Stored items from a collection
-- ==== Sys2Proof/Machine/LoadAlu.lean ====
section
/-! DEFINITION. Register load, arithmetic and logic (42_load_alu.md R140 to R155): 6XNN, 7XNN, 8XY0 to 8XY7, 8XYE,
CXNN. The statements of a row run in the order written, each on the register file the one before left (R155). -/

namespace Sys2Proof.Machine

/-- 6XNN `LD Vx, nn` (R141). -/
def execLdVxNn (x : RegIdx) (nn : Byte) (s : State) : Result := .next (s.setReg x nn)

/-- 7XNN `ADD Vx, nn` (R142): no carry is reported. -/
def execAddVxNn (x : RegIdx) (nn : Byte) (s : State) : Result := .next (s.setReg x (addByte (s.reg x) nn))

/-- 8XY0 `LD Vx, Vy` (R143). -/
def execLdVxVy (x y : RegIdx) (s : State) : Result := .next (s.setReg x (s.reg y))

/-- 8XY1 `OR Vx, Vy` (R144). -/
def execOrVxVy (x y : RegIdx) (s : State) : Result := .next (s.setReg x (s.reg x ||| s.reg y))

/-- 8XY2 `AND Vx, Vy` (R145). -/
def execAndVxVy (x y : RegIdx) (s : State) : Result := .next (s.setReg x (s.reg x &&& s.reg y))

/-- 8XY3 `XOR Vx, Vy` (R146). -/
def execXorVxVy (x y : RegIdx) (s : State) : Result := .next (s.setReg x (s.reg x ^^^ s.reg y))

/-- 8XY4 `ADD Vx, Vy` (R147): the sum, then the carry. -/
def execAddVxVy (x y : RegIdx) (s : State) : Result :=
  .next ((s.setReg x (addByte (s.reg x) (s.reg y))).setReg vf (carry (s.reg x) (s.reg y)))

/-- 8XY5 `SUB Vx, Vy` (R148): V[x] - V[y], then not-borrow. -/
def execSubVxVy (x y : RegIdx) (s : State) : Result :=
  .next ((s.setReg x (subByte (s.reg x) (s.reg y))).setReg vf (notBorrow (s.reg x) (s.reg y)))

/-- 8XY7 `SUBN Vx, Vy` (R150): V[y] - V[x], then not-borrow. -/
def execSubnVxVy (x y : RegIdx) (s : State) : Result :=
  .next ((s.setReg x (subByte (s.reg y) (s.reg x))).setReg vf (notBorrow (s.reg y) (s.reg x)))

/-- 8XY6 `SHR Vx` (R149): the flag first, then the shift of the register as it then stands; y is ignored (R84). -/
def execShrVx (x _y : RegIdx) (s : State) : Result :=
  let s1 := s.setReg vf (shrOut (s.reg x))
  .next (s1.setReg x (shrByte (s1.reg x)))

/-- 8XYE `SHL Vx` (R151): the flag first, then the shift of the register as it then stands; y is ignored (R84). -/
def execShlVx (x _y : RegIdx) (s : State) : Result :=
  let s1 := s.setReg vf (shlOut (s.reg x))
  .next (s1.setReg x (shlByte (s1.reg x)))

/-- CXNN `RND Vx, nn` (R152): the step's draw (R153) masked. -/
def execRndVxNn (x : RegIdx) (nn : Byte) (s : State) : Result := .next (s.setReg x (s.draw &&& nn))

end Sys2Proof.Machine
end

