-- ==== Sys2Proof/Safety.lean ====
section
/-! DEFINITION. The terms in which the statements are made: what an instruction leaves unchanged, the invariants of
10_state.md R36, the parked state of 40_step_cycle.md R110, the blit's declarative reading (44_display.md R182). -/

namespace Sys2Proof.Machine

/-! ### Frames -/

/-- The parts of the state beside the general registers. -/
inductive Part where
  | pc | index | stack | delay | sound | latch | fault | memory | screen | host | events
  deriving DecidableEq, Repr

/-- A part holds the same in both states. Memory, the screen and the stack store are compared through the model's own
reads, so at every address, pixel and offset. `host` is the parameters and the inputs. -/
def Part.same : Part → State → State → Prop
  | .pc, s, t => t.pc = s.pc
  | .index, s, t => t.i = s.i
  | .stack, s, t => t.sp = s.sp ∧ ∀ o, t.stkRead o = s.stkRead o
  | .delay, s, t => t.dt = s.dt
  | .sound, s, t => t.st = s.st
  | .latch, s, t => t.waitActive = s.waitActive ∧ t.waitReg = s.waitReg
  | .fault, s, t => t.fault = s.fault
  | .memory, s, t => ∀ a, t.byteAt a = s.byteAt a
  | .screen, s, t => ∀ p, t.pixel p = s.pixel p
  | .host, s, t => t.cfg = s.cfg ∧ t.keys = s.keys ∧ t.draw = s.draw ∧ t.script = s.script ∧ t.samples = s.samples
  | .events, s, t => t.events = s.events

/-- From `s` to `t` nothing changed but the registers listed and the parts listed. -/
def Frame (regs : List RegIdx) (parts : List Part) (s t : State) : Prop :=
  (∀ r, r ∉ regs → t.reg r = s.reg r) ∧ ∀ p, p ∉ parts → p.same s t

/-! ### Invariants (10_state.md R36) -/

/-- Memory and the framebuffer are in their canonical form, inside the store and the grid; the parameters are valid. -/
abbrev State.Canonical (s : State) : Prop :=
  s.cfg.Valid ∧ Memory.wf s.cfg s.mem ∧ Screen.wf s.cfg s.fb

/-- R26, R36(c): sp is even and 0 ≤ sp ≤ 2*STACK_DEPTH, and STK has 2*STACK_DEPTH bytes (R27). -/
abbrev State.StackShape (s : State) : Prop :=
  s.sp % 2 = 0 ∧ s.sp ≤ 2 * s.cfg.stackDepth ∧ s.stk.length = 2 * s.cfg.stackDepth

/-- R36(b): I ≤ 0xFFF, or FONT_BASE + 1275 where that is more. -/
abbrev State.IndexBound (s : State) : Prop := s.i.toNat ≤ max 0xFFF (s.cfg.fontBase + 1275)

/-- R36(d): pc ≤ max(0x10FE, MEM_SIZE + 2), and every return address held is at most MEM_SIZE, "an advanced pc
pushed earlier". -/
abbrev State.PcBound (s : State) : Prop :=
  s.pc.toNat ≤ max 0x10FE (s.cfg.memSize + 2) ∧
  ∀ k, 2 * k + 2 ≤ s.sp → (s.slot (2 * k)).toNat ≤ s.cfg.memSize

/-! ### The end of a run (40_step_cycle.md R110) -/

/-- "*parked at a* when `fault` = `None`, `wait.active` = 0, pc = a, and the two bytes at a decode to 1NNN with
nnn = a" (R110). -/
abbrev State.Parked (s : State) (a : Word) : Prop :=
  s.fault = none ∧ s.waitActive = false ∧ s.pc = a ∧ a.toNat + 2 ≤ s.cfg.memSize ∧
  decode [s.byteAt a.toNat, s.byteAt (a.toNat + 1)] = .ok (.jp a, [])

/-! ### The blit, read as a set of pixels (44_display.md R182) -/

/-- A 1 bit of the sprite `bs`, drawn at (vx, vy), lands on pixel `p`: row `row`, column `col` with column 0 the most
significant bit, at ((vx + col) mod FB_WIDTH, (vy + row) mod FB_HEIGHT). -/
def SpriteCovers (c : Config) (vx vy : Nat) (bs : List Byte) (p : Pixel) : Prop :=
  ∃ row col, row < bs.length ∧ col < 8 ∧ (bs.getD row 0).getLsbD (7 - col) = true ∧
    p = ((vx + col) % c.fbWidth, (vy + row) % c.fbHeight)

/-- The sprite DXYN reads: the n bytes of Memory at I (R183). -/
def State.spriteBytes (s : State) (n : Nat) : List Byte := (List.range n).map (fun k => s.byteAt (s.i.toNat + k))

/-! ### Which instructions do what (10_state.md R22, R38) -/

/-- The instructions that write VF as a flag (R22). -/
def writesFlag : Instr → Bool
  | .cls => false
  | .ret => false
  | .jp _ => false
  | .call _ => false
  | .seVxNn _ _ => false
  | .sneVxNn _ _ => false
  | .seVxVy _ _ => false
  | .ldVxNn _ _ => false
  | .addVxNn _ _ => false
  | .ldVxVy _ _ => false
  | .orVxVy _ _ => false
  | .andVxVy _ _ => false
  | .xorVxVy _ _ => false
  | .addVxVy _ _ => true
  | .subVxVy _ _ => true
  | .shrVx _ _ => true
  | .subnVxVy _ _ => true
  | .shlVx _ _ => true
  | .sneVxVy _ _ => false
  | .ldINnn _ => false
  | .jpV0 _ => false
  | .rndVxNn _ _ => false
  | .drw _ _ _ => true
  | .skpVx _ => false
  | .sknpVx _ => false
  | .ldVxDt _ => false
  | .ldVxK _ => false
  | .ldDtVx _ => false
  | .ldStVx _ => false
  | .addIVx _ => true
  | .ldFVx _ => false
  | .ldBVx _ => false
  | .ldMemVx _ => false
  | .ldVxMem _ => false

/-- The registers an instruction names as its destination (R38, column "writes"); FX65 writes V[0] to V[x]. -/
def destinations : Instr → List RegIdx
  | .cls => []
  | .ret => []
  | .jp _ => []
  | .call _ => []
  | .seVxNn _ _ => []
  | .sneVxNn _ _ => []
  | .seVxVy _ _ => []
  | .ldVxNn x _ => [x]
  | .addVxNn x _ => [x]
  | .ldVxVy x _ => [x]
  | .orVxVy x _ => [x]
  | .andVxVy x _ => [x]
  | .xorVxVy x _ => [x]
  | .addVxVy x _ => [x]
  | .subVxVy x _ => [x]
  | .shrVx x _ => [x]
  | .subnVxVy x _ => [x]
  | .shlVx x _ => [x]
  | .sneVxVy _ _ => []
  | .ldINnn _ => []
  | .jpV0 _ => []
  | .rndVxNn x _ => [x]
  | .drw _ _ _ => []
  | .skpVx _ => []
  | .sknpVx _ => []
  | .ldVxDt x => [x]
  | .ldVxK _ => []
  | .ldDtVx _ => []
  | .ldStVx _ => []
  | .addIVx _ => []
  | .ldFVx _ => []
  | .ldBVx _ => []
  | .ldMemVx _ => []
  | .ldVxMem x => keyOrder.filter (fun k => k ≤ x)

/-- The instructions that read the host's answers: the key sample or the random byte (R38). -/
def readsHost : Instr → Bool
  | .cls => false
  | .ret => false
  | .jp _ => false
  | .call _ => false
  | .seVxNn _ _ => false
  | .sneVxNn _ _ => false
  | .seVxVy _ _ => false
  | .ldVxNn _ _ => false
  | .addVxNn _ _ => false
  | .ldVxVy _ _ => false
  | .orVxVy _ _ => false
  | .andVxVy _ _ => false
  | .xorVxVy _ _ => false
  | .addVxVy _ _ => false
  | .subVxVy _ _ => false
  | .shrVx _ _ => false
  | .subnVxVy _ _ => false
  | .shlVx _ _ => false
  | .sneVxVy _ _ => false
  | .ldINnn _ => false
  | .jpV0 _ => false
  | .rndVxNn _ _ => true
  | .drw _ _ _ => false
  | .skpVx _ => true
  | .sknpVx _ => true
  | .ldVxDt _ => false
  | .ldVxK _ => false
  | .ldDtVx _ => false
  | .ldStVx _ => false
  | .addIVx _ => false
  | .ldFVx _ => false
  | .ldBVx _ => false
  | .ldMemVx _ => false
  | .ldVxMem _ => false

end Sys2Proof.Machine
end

[The task]
In the entries above, one line contains "bytes (R27). -/" and another contains "I (R183). -/". Reproduce exactly those two lines and the lines between them, nothing else.

[Output below]
/-- R26, R36(c): sp is even and 0 ≤ sp ≤ 2*STACK_DEPTH, and STK has 2*STACK_DEPTH bytes (R27). -/
abbrev State.StackShape (s : State) : Prop :=
  s.sp % 2 = 0 ∧ s.sp ≤ 2 * s.cfg.stackDepth ∧ s.stk.length = 2 * s.cfg.stackDepth

/-- R36(b): I ≤ 0xFFF, or FONT_BASE + 1275 where that is more. -/
abbrev State.IndexBound (s : State) : Prop := s.i.toNat ≤ max 0xFFF (s.cfg.fontBase + 1275)

/-- R36(d): pc ≤ max(0x10FE, MEM_SIZE + 2), and every return address held is at most MEM_SIZE, "an advanced pc
pushed earlier". -/
abbrev State.PcBound (s : State) : Prop :=
  s.pc.toNat ≤ max 0x10FE (s.cfg.memSize + 2) ∧
  ∀ k, 2 * k + 2 ≤ s.sp → (s.slot (2 * k)).toNat ≤ s.cfg.memSize

/-! ### The end of a run (40_step_cycle.md R110) -/

/-- "*parked at a* when `fault` = `None`, `wait.active` = 0, pc = a, and the two bytes at a decode to 1NNN with
nnn = a" (R110). -/
abbrev State.Parked (s : State) (a : Word) : Prop :=
  s.fault = none ∧ s.waitActive = false ∧ s.pc = a ∧ a.toNat + 2 ≤ s.cfg.memSize ∧
  decode [s.byteAt a.toNat, s.byteAt (a.toNat + 1)] = .ok (.jp a, [])

/-! ### The blit, read as a set of pixels (44_display.md R182) -/

/-- A 1 bit of the sprite `bs`, drawn at (vx, vy), lands on pixel `p`: row `row`, column `col` with column 0 the most
significant bit, at ((vx + col) mod FB_WIDTH, (vy + row) mod FB_HEIGHT). -/
def SpriteCovers (c : Config) (vx vy : Nat) (bs : List Byte) (p : Pixel) : Prop :=
  ∃ row col, row < bs.length ∧ col < 8 ∧ (bs.getD row 0).getLsbD (7 - col) = true ∧
    p = ((vx + col) % c.fbWidth, (vy + row) % c.fbHeight)

/-- The sprite DXYN reads: the n bytes of Memory at I (R183). -/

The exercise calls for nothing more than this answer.